If you’ve read a handful or more of my columns, you’ve probably noticed yourself that no one’s more in my own way than I am. If I didn’t know that myself 31 columns ago, then I certainly should know it by now. I mean, I just said it, two sentences back. I can’t be that dense, right?
Luckily, the answer to that is “Right!” I am in fact not that dense. As you already know if you read about my list of resolutions from when I was 22, I’m actually surprisingly self-aware, especially when it comes to my faults. (Or at least I was when I was 22.)
Therein lies the delicate dance. Lance is self aware, but also oblivious. Lance pushes forward, and Lance pushes back. Lance is awesome, but Lance somehow manages to not get very much done. Lance refers to himself as “Lance” to illustrate a point, and Lance thinks he sounds like a jackass for doing so.
And on it goes—my biggest booster and my biggest detractor, my strongest supporter and my slyest saboteur. My two most well-developed muscles, competing daily for dominance in my thoughts and actions.
It’s funny—not “ha ha” funny, more like “What the &%@!?” funny—that I have known about this other self-destructive side of me for so long, and still have let it survive (or thrive, depending on who you ask).
I identified procrastination as a problem as early as middle school, some 25 years ago. Then when I was 22 I came up with a whole list of bad tendencies that needed squashing. More recently, I’ve been calling myself out on various flaws and foibles in this very column for over a year now. And still, the self-destructive jerkwad side of me rears its head every single day, and plays the same old tricks, which I somehow continue to fall for—sometimes consciously, sometimes not.
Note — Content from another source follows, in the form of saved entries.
-- ==== Sys2Proof/Machine/Crc.lean ====
section
/-! DEFINITION. The checks by polynomial: CRC-16 of R49 and CRC-32C of R112. -/

namespace Sys2Proof.Machine

/-- One bit of the CRC-16 of R49 (polynomial 0x1021, high bit first). -/
def crc16Bit (c : BitVec 16) (b : Bool) : BitVec 16 :=
  if (c.getLsbD 15) != b then (c <<< 1) ^^^ 0x1021#16 else c <<< 1

/-- The CRC-16 of R49 over a bit string, high bit first: initial value 0xFFFF, no final exclusive or. -/
def crc16Bits (l : List Bool) : Nat := (l.foldl crc16Bit 0xFFFF#16).toNat

/-- The bits of a byte, bit 7 first. -/
def byteBits (b : Byte) : List Bool := [7, 6, 5, 4, 3, 2, 1, 0].map (fun i => b.getLsbD i)

/-- The CRC-16 of R49 over bytes. -/
def crc16 (l : Bytes) : Nat := crc16Bits (l.flatMap byteBits)

/-- One bit step of CRC-32C in its reflected form (polynomial 0x1EDC6F41, reflected 0x82F63B78). -/
def crc32cStep (c : BitVec 32) : BitVec 32 :=
  if c.getLsbD 0 then (c >>> 1) ^^^ 0x82F63B78#32 else c >>> 1

/-- One byte of CRC-32C. -/
def crc32cByte (c : BitVec 32) (b : Byte) : BitVec 32 :=
  let x := c ^^^ b.setWidth 32
  crc32cStep (crc32cStep (crc32cStep (crc32cStep (crc32cStep (crc32cStep (crc32cStep (crc32cStep x)))))))

/-- CRC-32C over bytes: initial value and final exclusive or all ones (R112). -/
def crc32c (l : Bytes) : Nat := ((l.foldl crc32cByte 0xFFFFFFFF#32) ^^^ 0xFFFFFFFF#32).toNat

/-- One bit of CRC-64 as NVMe's 64-bit guard uses it: reflected, polynomial 0xAD93D23594C93659 (log 25). -/
def crc64Step (c : BitVec 64) : BitVec 64 :=
  if c.getLsbD 0 then (c >>> 1) ^^^ 0x9A6C9329AC4BC9B5#64 else c >>> 1

/-- One byte of CRC-64. -/
def crc64Byte (c : BitVec 64) (b : Byte) : BitVec 64 := (List.range 8).foldl (fun c _ => crc64Step c) (c ^^^ b.setWidth 64)

/-- The 64-bit guard of data. -/
def crc64 (l : Bytes) : Nat := ((l.foldl crc64Byte 0xFFFFFFFFFFFFFFFF#64) ^^^ 0xFFFFFFFFFFFFFFFF#64).toNat

end Sys2Proof.Machine
end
Then the strong and awesome side of me rallies the forces within, hopefully gaining some ground—and if I’m lucky, coming up with an inventive way to outwit the self-destructive jerkwad. (Who, to be honest, is pretty awesome in spite of himself. I don’t want to say I admire the guy, but you gotta give it up—he’s done a great job keeping me down. And I’m not an easy person to keep down.)
The battle between my supportive and destructive sides is a much closer match than I’d like it to be. I’m not worried that the destructive side is ultimately going to win—not usually, at least—but it would be nice if I could get the scales to tip a bit more decisively in favor of the booster side.
It’s just hard to outwit yourself, I guess. I mean, that dude is smart! It’s like he knows my every thought. Sometimes I’m not sure how to get ahead of him.
Wait—who said that? Was that booster side or destructive side? Who goes there?! Identify yourself!
Sorry…I get a little paranoid sometimes. But no worries—it’s just me. And if I can’t trust him, who can I trust?